Viral protein R (Vpr) is a 96-amino-acid virion-associated protein of human immunodeficiency virus type 1 (HIV-1) that localizes to the nucleus and the nuclear membrane of the infected cell (9, 14, 33, 45, 47). Vpr plays an important role in targeting the HIV-1 preintegration complex into the nucleus of nonproliferating cells such as terminally differentiated macrophages and hence is required for efficient viral replication in these cells (10, 17, 21, 37, 47). In addition, cycling cells infected with wild-type HIV encoding a functional Vpr arrest in the G2 phase of the cell cycle (5, 20, 24, 38). Vpr present in the virus particle is sufficient for this cell cycle arrest (35).
While HIV-1 Vpr alone is responsible for both the nuclear targeting and G2 arrest functions, HIV-2 and sooty mangabey-derived simian immunodeficiency virus encode for two proteins, Vpr and Vpx, that are responsible for the G2 cell cycle arrest and nuclear import functions, respectively (16, 46). Moreover, nuclear targeting of the preintegration complex and the G2 cell cycle arrest are two genetically separable functions of HIV-1 Vpr (47). Because the cell cycle arrest function of Vpr is conserved among diverse species of primate lentiviruses (34, 44) in a background of very high lentivirus mutation rates, we argue that the cell cycle arrest function must provide a selective advantage to the virus during its life cycle. We recently showed that HIV-1 mRNA levels were highest in the G2 phase of infected Jurkat T cells synchronized in the cell cycle and that the selective advantage for Vpr-induced G2 arrest could be explained by increased viral expression in G2-arrested cells (18).

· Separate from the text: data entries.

-- ==== Sys2Proof/Certificates/Slice0/Obligations.lean ====
section
/-!
DEFINITION. The statements for the provers: how a step takes a command, what every step keeps, and for every command of
the table what it does where it does its own effect.
-/
open Sys2Proof Sys2Proof.Machine

/-- A step with a command at the front of the queue executes it on the rest (the block's form; log entry 2). -/
def Obligations.StepRunsFrontCommand : Prop :=
  ∀ (s : State) (c : Instr) (rest : List Instr), s.pending = c :: rest → step s = exec c { s with pending := rest }

/-- Log entry 40 (the model's choice): with no command waiting, one tick passes; local time advances by one 10 ns tick, or, while
REFCLK is lost, by the five of one oscillator cycle (R484), and nothing in memory, in the fabric or in Rowan changes. -/
def Obligations.IdleStepIsOneTick : Prop :=
  ∀ s : State, s.pending = [] →
    ∃ t, step s = .next t ∧ t.time = s.time + (if s.rst.refclk then 1 else 5) ∧ t.mem = s.mem ∧ t.fab = s.fab ∧ t.rowan = s.rowan ∧ t.recd = s.recd ∧
      t.stks = s.stks ∧ t.pending = [] ∧
      ∀ c : CoreId, (t.core c).g = (s.core c).g ∧ (t.core c).k = (s.core c).k ∧ (t.core c).pcc = (s.core c).pcc

/-- No command of the table adds to the queue or takes from it: the step alone does. -/
def Obligations.CommandsLeaveTheQueue : Prop :=
  ∀ (i : Instr) (s t : State), exec i s = .next t → t.pending = s.pending

/-- No command of the table is ever refused and none faults, in any state. -/
def Obligations.NoCommandStops : Prop :=
  ∀ (i : Instr) (s : State), ∃ t, exec i s = .next t

/-- Every step keeps data space and instruction space in their canonical form. -/
def Obligations.MemoryStaysCanonical : Prop :=
  ∀ s t : State, s.memWf = true → step s = .next t → t.memWf = true

/-- R407, R419, R420: whatever command runs, no fuse of Rowan is ever restored: a programmed key slot keeps its key, a revoke
bit and a lifecycle bit stay set, the rollback counter never falls, the identity seed stands. A fuse program in progress that goes up keeps going up. -/
def Obligations.FusesOnlyBlow : Prop :=
  ∀ s t : State, s.fuseUp → step s = .next t → FusesKept s t ∧ t.fuseUp

/-- The state after reset meets the invariants above. -/
def Obligations.ResetMeetsInvariants : Prop :=
  State.reset.memWf = true ∧ State.reset.fuseUp ∧ State.reset.pending = []

/-- R60 to R63: each integer, bit-field and byte instruction writes rd with the value its rule gives, and otherwise only steps
over itself: the state is the one after the fetch with that core's rd, program counter, instret and watchdog changed. g0
stays zero (`setG`). The shift forms with an immediate have imm12[11:6] = 0. R57, R60: imm12[11:6] of slli, srli, srai and
roli is reserved: another value is ILLEGAL and writes no register. -/
def Obligations.IntegerInstructions : Prop :=
  (∀ (c : CoreId) (rd a b k : GReg) (m : BitVec 12) (sh p n : BitVec 6) (w : BitVec 32) (s t : State),
     ∀ e ∈ aluTable (t.getG c) c rd a b k m sh p n w, Issues s c e.2.1 t → Plain t c →
       ∃ v : Word, e.2.2 v ∧ exec e.1 s = .next (t.setCore c (((t.core c).setG rd v).advanced e.2.1))) ∧
  (∀ (c : CoreId) (rd rs1 : GReg) (imm12 : BitVec 12) (s t : State),
     Issues s c 4 t → imm12.extractLsb' 6 6 ≠ 0 →
     ∀ i ∈ [Instr.slli c rd rs1 imm12, .srli c rd rs1 imm12, .srai c rd rs1 imm12, .roli c rd rs1 imm12],
       exec i s = .next (t.takeCause c (cILLEGAL (t.pc c)) (t.pc c)))

/-- R64: a conditional branch whose condition holds goes to its own address + 4 × off12, where that is 4-byte aligned and within
the bounds of pcc; one whose condition does not hold goes on. No register is written. R64: jal and jalr write the address of
the next instruction to rd and jump; rs1 is read before rd is written. R64: a target that is not 4-byte aligned, though
within bounds, raises TARGET_ALIGN at the jump: rd is not written, pcc is saved as it stands, and xaddr holds the target. -/
def Obligations.BranchesAndJumps : Prop :=
  (∀ (c : CoreId) (a b : GReg) (off : BitVec 12) (s t : State), Issues s c 4 t → Plain t c →
     let pcc := (t.core c).pcc
     let target := pcc.cursor + BitVec.ofInt 64 (4 * off.toInt)
     let x := t.getG c a
     let y := t.getG c b
     ∀ p ∈ [(Instr.beq c a b off, decide (x = y)), (.bne c a b off, decide (x ≠ y)), (.blt c a b off, decide (x.toInt < y.toInt)),
         (.bge c a b off, decide (y.toInt ≤ x.toInt)), (.bltu c a b off, decide (x.toNat < y.toNat)),
         (.bgeu c a b off, decide (y.toNat ≤ x.toNat))],
       (p.2 = false → exec p.1 s = .next (t.setCore c ((t.core c).advanced 4))) ∧
       (p.2 = true → target.toNat % 4 = 0 → pcc.base ≤ target.toNat → target.toNat < pcc.top →
         exec p.1 s = .next (t.setCore c ((t.core c).transferred (pcc.setCursor target))))) ∧
  (∀ (c : CoreId) (rd rs1 : GReg) (off20 : BitVec 20) (imm12 : BitVec 12) (s t : State), Issues s c 4 t → Plain t c →
     let pcc := (t.core c).pcc
     ∀ p ∈ [(Instr.jal c rd off20, pcc.cursor + BitVec.ofInt 64 (4 * off20.toInt)),
         (.jalr c rd rs1 imm12, t.getG c rs1 + BitVec.ofInt 64 imm12.toInt)],
       p.2.toNat % 4 = 0 → pcc.base ≤ p.2.toNat → p.2.toNat < pcc.top →
       exec p.1 s = .next (t.setCore c (((t.core c).setG rd (pcc.cursor + 4)).transferred (pcc.setCursor p.2)))) ∧
  (∀ (c : CoreId) (rd rs1 : GReg) (imm12 : BitVec 12) (s t : State), Issues s c 4 t → Plain t c →
     let pcc := (t.core c).pcc
     let g := t.getG c rs1 + BitVec.ofInt 64 imm12.toInt
     g.toNat % 4 ≠ 0 → pcc.base ≤ g.toNat → g.toNat < pcc.top →
     (t.core c).ctl.status.sb = false → (t.core c).xvcc.entersHandler = true →
     ∃ u, exec (.jalr c rd rs1 imm12) s = .next u ∧ (u.core c).ctl.xaddr = g ∧ (u.core c).ctl.xcause.extractLsb' 0 6 = 3 ∧
       u.getG c rd = t.getG c rd ∧ (u.core c).pcc = (t.core c).xvcc ∧ (u.core c).shadow.pcc.cursor = pcc.cursor)

/-- R65: a load whose checks pass writes the loaded bytes, little-endian and extended as its size says, to rd. R95: a capability
load writes sixteen bytes to kd, and the tag only where kb holds LOADCAP. R65, R108: the checks of a scalar load or store:
tag, seal, permission, bounds, alignment, mapping. The cause of the first that fails is taken and nothing is read or
written; an access to hub buffers without FABRIC gives CAP_PERM, ahead of MISALIGNED. An access that begins within bounds and
ends past the top raises CAP_BOUNDS with xaddr at the top, as a load or store and as `lc` or `sc`. The reserved fn values are
ILLEGAL. That MISALIGNED and UNMAPPED give creg too is log entry 117 (the model's choice). -/
def Obligations.LoadsReadMemory : Prop :=
  (∀ (c : CoreId) (rd : GReg) (kb : KReg) (off : BitVec 13) (s t : State), Issues s c 4 t → Plain t c →
     let k := t.getK c kb
     let a := k.cursor + BitVec.ofInt 64 off.toInt
     ∀ p ∈ loadTable, MayAccess t k permLoad a p.2.1 →
       let r := t.scalarRead c a.toNat p.2.1
       r.2.poison = false →
       exec (.ld c p.1 rd kb off) s =
         .next (r.1.setCore c (((r.1.core c).setG rd (p.2.2 (leNat r.2.bytes))).advanced 4))) ∧
  (∀ (c : CoreId) (kd kb : KReg) (off : BitVec 13) (s t : State), Issues s c 4 t → Plain t c →
     let k := t.getK c kb
     let a := k.cursor + BitVec.ofInt 64 off.toInt
     MayAccess t k permLoad a 16 →
       let r := t.scalarRead c a.toNat 16
       r.2.poison = false →
       exec (.lc c kd kb off) s =
         .next (r.1.setCore c (((r.1.core c).setK kd ⟨BitVec.ofNat 128 (leNat r.2.bytes), r.2.tag && k.has permLoadCap⟩).advanced 4))) ∧
  (∀ (c : CoreId) (rd : GReg) (kb : KReg) (off : BitVec 13) (s t : State), Issues s c 4 t →
     let k := t.getK c kb
     let a := k.cursor + BitVec.ofInt 64 off.toInt
     let r := kNum kb
     (∀ p ∈ (loadTable.map fun e => (Instr.ld c e.1 rd kb off, permLoad, e.2.1)) ++
         (storeTable.map fun e => (Instr.st c e.1 rd kb off, permStore, e.2)),
       let i := p.1
       let n := p.2.2
       let inside := k.usable ∧ k.has p.2.1 = true ∧ k.base ≤ a.toNat ∧ a.toNat + n ≤ k.top
       let hub := ∃ j < n, t.region (a.toNat + j) = .hub
       (k.tag = false → Traps i s t c (cCAPTAG a r)) ∧
       (k.tag = true → k.isSealed = true → Traps i s t c (cCAPSEALED a r)) ∧
       (k.usable → k.has p.2.1 = false → Traps i s t c (cCAPPERM a r)) ∧
       (k.usable → k.has p.2.1 = true → (a.toNat < k.base ∨ k.top ≤ a.toNat) → Traps i s t c (cCAPBOUNDS a r)) ∧
       (k.usable → k.has p.2.1 = true → k.base ≤ a.toNat → a.toNat < k.top → k.top < a.toNat + n → k.top < 2 ^ 64 →
         Traps i s t c (cCAPBOUNDS (BitVec.ofNat 64 k.top) r)) ∧
       (inside → hub → k.has permFabric = false → Traps i s t c (cCAPPERM a r)) ∧
       (inside → (hub → k.has permFabric = true) → a.toNat % n ≠ 0 → Traps i s t c (cMISALIGNED a r)) ∧
       (inside → a.toNat % n = 0 → (t.region a.toNat).mapped = false → Traps i s t c (cUNMAPPED a r))) ∧
     Traps (.ld c 7 rd kb off) s t c (cILLEGAL (t.pc c)) ∧
     ∀ fn : BitVec 3, 4 ≤ fn.toNat → Traps (.st c fn rd kb off) s t c (cILLEGAL (t.pc c))) ∧
  (∀ (c : CoreId) (kd kb : KReg) (off : BitVec 13) (s t : State), Issues s c 4 t →
     let k := t.getK c kb
     let a := k.cursor + BitVec.ofInt 64 off.toInt
     ∀ p ∈ [(Instr.lc c kd kb off, permLoad), (.sc c kd kb off, permStore)], k.usable → k.has p.2 = true →
       ((a.toNat < k.base ∨ k.top ≤ a.toNat) → Traps p.1 s t c (cCAPBOUNDS a (kNum kb))) ∧
       (k.base ≤ a.toNat → a.toNat < k.top → k.top < a.toNat + 16 → k.top < 2 ^ 64 →
         Traps p.1 s t c (cCAPBOUNDS (BitVec.ofNat 64 k.top) (kNum kb))))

In this report, we further examine the ability of Vpr to transactivate the HIV-1 long terminal repeat (LTR) and the relationship of LTR activation to the cell cycle. Using counterflow centrifugal elutriation analysis of Jurkat T cells, stably transfected with the luciferase gene under the control of the HIV-1 LTR, we confirm that HIV-1 LTR-driven luciferase expression (RNA and protein levels) is highest in the G2 phase of the cell cycle. We also demonstrate that Vpr is able to stimulate HIV-1 LTR-driven transcription in primary human CD4+ T cells which are subject to Vpr-mediated G2 cell cycle arrest. During a single round of infection, proviruses expressing Vpr alleles that are able to cause G2 arrest show increased replication in primary CD4+ T cells compared to Vpr alleles that are unable to cause a G2 arrest. Finally, we show that a minimal promoter containing a functional TATA box and an enhancer element is sufficient for the Vpr-mediated enhancement of basal transcription.
MATERIALS AND METHODS
Plasmids.
Vpr expression vectors that expressed HIV-1 Vpr from either the simian cytomegalovirus immediate-early (CMV IE) promoter (pCMV-Vpr) or the HIV-1 LTR (pHIV-Vpr) have been previously described (18). The HIV-1 LTR (−480 to +80 fragment) was cloned into both pGL-2 Basic (pwtLTR-luc1) (Promega, Madison, Wis.) and pGL-3 Basic (pwtLTR-luc2) (Promega) promoterless vectors for detection of HIV-1 LTR-driven luciferase gene activity (18). The −250 to +80 and the −81 to +80 LTR fragments were obtained by exonuclease III digests of HIV-1 LTR; the −171 to +80 and −161 to +80 LTR fragments were gracious gifts from Richard Gaynor, University of Texas, Southwestern; −480 to −20 LTR fragment was obtained by excision of the PvuII-HindIII fragment of the −480 to +80 LTR and religation of the resulting LTR fragment. These HIV-1 LTR sequences were then cloned into the pGL-2 Basic vector. HIV-1 LTRs (−480 to +80) containing mutations in selected transcription factor binding sites were cloned into Asp718-HindIII-cleaved pGL3-Basic. Mutations included a point mutant of the glucocorticoid response element (GRE−; +14 to +18 region of the LTR) (22), the Ets-1 and lymphoid enhancer binding factor 1 binding site mutants (Ets− and Lef−, respectively) (23, 42), E-box (HLH−) mutant, Sp1 transcription factor binding site mutant (Sp1−) (29), and mutations in both NF-κB transcription factor binding sites (NF-κB−) (30).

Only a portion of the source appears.